▶ Task directions
Only the first line of the listing and the lines after it, up to and including the one containing "(setOvr s).palsz = s.palsz := rfl", should be retyped exactly.
══════════════════════════════
-- ==== Sys2Proof/Laws/State.lean ====
section
/-! SUPPORT. One lemma per field per named update of State, each true by `rfl` and in the simp set, so that no
later proof unfolds a record update. -/

namespace Sys2Proof.Machine

variable (s : State)

/-! ### setOvr -/

@[simp] theorem setOvr_rstate : (setOvr s).rstate = s.rstate := rfl
@[simp] theorem setOvr_pc : (setOvr s).pc = s.pc := rfl
@[simp] theorem setOvr_cause : (setOvr s).cause = s.cause := rfl
@[simp] theorem setOvr_fpc : (setOvr s).fpc = s.fpc := rfl
@[simp] theorem setOvr_fcmd : (setOvr s).fcmd = s.fcmd := rfl
@[simp] theorem setOvr_mode : (setOvr s).mode = s.mode := rfl
@[simp] theorem setOvr_qpend : (setOvr s).qpend = s.qpend := rfl
@[simp] theorem setOvr_qscale : (setOvr s).qscale = s.qscale := rfl
@[simp] theorem setOvr_ovr : (setOvr s).ovr = true := rfl
@[simp] theorem setOvr_vovf : (setOvr s).vovf = s.vovf := rfl
@[simp] theorem setOvr_pastend : (setOvr s).pastend = s.pastend := rfl
@[simp] theorem setOvr_palsz : (setOvr s).palsz = s.palsz := rfl
@[simp] theorem setOvr_opr : (setOvr s).opr = s.opr := rfl
@[simp] theorem setOvr_low : (setOvr s).low = s.low := rfl
@[simp] theorem setOvr_range : (setOvr s).range = s.range := rfl
@[simp] theorem setOvr_code : (setOvr s).code = s.code := rfl
@[simp] theorem setOvr_freqmax : (setOvr s).freqmax = s.freqmax := rfl
@[simp] theorem setOvr_ctxid : (setOvr s).ctxid = s.ctxid := rfl
@[simp] theorem setOvr_tables : (setOvr s).tables = s.tables := rfl
@[simp] theorem setOvr_order0 : (setOvr s).order0 = s.order0 := rfl
@[simp] theorem setOvr_pacc : (setOvr s).pacc = s.pacc := rfl
@[simp] theorem setOvr_pcnt : (setOvr s).pcnt = s.pcnt := rfl
@[simp] theorem setOvr_ubuf : (setOvr s).ubuf = s.ubuf := rfl
@[simp] theorem setOvr_ucnt : (setOvr s).ucnt = s.ucnt := rfl
@[simp] theorem setOvr_inptr : (setOvr s).inptr = s.inptr := rfl
@[simp] theorem setOvr_inlim : (setOvr s).inlim = s.inlim := rfl
@[simp] theorem setOvr_outcnt : (setOvr s).outcnt = s.outcnt := rfl
@[simp] theorem setOvr_out : (setOvr s).out = s.out := rfl
@[simp] theorem setOvr_res : (setOvr s).res = s.res := rfl
@[simp] theorem setOvr_cmd : (setOvr s).cmd = s.cmd := rfl
@[simp] theorem setOvr_inp : (setOvr s).inp = s.inp := rfl
@[simp] theorem setOvr_inlen : (setOvr s).inlen = s.inlen := rfl
@[simp] theorem setOvr_resetting : (setOvr s).resetting = s.resetting := rfl
@[simp] theorem setOvr_schedule : (setOvr s).schedule = s.schedule := rfl
@[simp] theorem setOvr_window : (setOvr s).window = s.window := rfl
@[simp] theorem setOvr_draws : (setOvr s).draws = s.draws := rfl

/-! ### setVovf -/

@[simp] theorem setVovf_rstate : (setVovf s).rstate = s.rstate := rfl
@[simp] theorem setVovf_pc : (setVovf s).pc = s.pc := rfl
@[simp] theorem setVovf_cause : (setVovf s).cause = s.cause := rfl
@[simp] theorem setVovf_fpc : (setVovf s).fpc = s.fpc := rfl
@[simp] theorem setVovf_fcmd : (setVovf s).fcmd = s.fcmd := rfl
@[simp] theorem setVovf_mode : (setVovf s).mode = s.mode := rfl
@[simp] theorem setVovf_qpend : (setVovf s).qpend = s.qpend := rfl
@[simp] theorem setVovf_qscale : (setVovf s).qscale = s.qscale := rfl
@[simp] theorem setVovf_ovr : (setVovf s).ovr = s.ovr := rfl
@[simp] theorem setVovf_vovf : (setVovf s).vovf = true := rfl
@[simp] theorem setVovf_pastend : (setVovf s).pastend = s.pastend := rfl
@[simp] theorem setVovf_palsz : (setVovf s).palsz = s.palsz := rfl
@[simp] theorem setVovf_opr : (setVovf s).opr = s.opr := rfl
@[simp] theorem setVovf_low : (setVovf s).low = s.low := rfl
@[simp] theorem setVovf_range : (setVovf s).range = s.range := rfl
@[simp] theorem setVovf_code : (setVovf s).code = s.code := rfl
@[simp] theorem setVovf_freqmax : (setVovf s).freqmax = s.freqmax := rfl
@[simp] theorem setVovf_ctxid : (setVovf s).ctxid = s.ctxid := rfl
@[simp] theorem setVovf_tables : (setVovf s).tables = s.tables := rfl
@[simp] theorem setVovf_order0 : (setVovf s).order0 = s.order0 := rfl
@[simp] theorem setVovf_pacc : (setVovf s).pacc = s.pacc := rfl
@[simp] theorem setVovf_pcnt : (setVovf s).pcnt = s.pcnt := rfl
@[simp] theorem setVovf_ubuf : (setVovf s).ubuf = s.ubuf := rfl
@[simp] theorem setVovf_ucnt : (setVovf s).ucnt = s.ucnt := rfl
@[simp] theorem setVovf_inptr : (setVovf s).inptr = s.inptr := rfl
@[simp] theorem setVovf_inlim : (setVovf s).inlim = s.inlim := rfl
@[simp] theorem setVovf_outcnt : (setVovf s).outcnt = s.outcnt := rfl
@[simp] theorem setVovf_out : (setVovf s).out = s.out := rfl
@[simp] theorem setVovf_res : (setVovf s).res = s.res := rfl
@[simp] theorem setVovf_cmd : (setVovf s).cmd = s.cmd := rfl
@[simp] theorem setVovf_inp : (setVovf s).inp = s.inp := rfl
@[simp] theorem setVovf_inlen : (setVovf s).inlen = s.inlen := rfl
@[simp] theorem setVovf_resetting : (setVovf s).resetting = s.resetting := rfl
@[simp] theorem setVovf_schedule : (setVovf s).schedule = s.schedule := rfl
@[simp] theorem setVovf_window : (setVovf s).window = s.window := rfl
@[simp] theorem setVovf_draws : (setVovf s).draws = s.draws := rfl

/-! ### afterRead -/

@[simp] theorem afterRead_rstate : (afterRead s).rstate = s.rstate := rfl
@[simp] theorem afterRead_pc : (afterRead s).pc = s.pc := rfl
@[simp] theorem afterRead_cause : (afterRead s).cause = s.cause := rfl
@[simp] theorem afterRead_fpc : (afterRead s).fpc = s.fpc := rfl
@[simp] theorem afterRead_fcmd : (afterRead s).fcmd = s.fcmd := rfl
@[simp] theorem afterRead_mode : (afterRead s).mode = s.mode := rfl
@[simp] theorem afterRead_qpend : (afterRead s).qpend = s.qpend := rfl
@[simp] theorem afterRead_qscale : (afterRead s).qscale = s.qscale := rfl
@[simp] theorem afterRead_ovr : (afterRead s).ovr = s.ovr := rfl
@[simp] theorem afterRead_vovf : (afterRead s).vovf = s.vovf := rfl
@[simp] theorem afterRead_pastend : (afterRead s).pastend = (s.pastend || decide (inputEnd s ≤ s.inptr.toNat)) := rfl
@[simp] theorem afterRead_palsz : (afterRead s).palsz = s.palsz := rfl
@[simp] theorem afterRead_opr : (afterRead s).opr = s.opr := rfl
@[simp] theorem afterRead_low : (afterRead s).low = s.low := rfl
@[simp] theorem afterRead_range : (afterRead s).range = s.range := rfl
@[simp] theorem afterRead_code : (afterRead s).code = s.code := rfl
@[simp] theorem afterRead_freqmax : (afterRead s).freqmax = s.freqmax := rfl
@[simp] theorem afterRead_ctxid : (afterRead s).ctxid = s.ctxid := rfl
@[simp] theorem afterRead_tables : (afterRead s).tables = s.tables := rfl
@[simp] theorem afterRead_order0 : (afterRead s).order0 = s.order0 := rfl
@[simp] theorem afterRead_pacc : (afterRead s).pacc = s.pacc := rfl
@[simp] theorem afterRead_pcnt : (afterRead s).pcnt = s.pcnt := rfl
@[simp] theorem afterRead_ubuf : (afterRead s).ubuf = s.ubuf := rfl
@[simp] theorem afterRead_ucnt : (afterRead s).ucnt = s.ucnt := rfl
@[simp] theorem afterRead_inptr : (afterRead s).inptr = if s.inptr = 0xFFFFFFFF then s.inptr else s.inptr + 1 := rfl
@[simp] theorem afterRead_inlim : (afterRead s).inlim = s.inlim := rfl
@[simp] theorem afterRead_outcnt : (afterRead s).outcnt = s.outcnt := rfl
@[simp] theorem afterRead_out : (afterRead s).out = s.out := rfl
@[simp] theorem afterRead_res : (afterRead s).res = s.res := rfl
@[simp] theorem afterRead_cmd : (afterRead s).cmd = s.cmd := rfl
@[simp] theorem afterRead_inp : (afterRead s).inp = s.inp := rfl
@[simp] theorem afterRead_inlen : (afterRead s).inlen = s.inlen := rfl
@[simp] theorem afterRead_resetting : (afterRead s).resetting = s.resetting := rfl
@[simp] theorem afterRead_schedule : (afterRead s).schedule = s.schedule := rfl
@[simp] theorem afterRead_window : (afterRead s).window = s.window := rfl
@[simp] theorem afterRead_draws : (afterRead s).draws = s.draws := rfl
══════════════════════════════
▶ Exercise answer
-- ==== Sys2Proof/Laws/State.lean ====
section
/-! SUPPORT. One lemma per field per named update of State, each true by `rfl` and in the simp set, so that no
later proof unfolds a record update. -/

namespace Sys2Proof.Machine

variable (s : State)

/-! ### setOvr -/

@[simp] theorem setOvr_rstate : (setOvr s).rstate = s.rstate := rfl
@[simp] theorem setOvr_pc : (setOvr s).pc = s.pc := rfl
@[simp] theorem setOvr_cause : (setOvr s).cause = s.cause := rfl
@[simp] theorem setOvr_fpc : (setOvr s).fpc = s.fpc := rfl
@[simp] theorem setOvr_fcmd : (setOvr s).fcmd = s.fcmd := rfl
@[simp] theorem setOvr_mode : (setOvr s).mode = s.mode := rfl
@[simp] theorem setOvr_qpend : (setOvr s).qpend = s.qpend := rfl
@[simp] theorem setOvr_qscale : (setOvr s).qscale = s.qscale := rfl
@[simp] theorem setOvr_ovr : (setOvr s).ovr = true := rfl
@[simp] theorem setOvr_vovf : (setOvr s).vovf = s.vovf := rfl
@[simp] theorem setOvr_pastend : (setOvr s).pastend = s.pastend := rfl
@[simp] theorem setOvr_palsz : (setOvr s).palsz = s.palsz := rfl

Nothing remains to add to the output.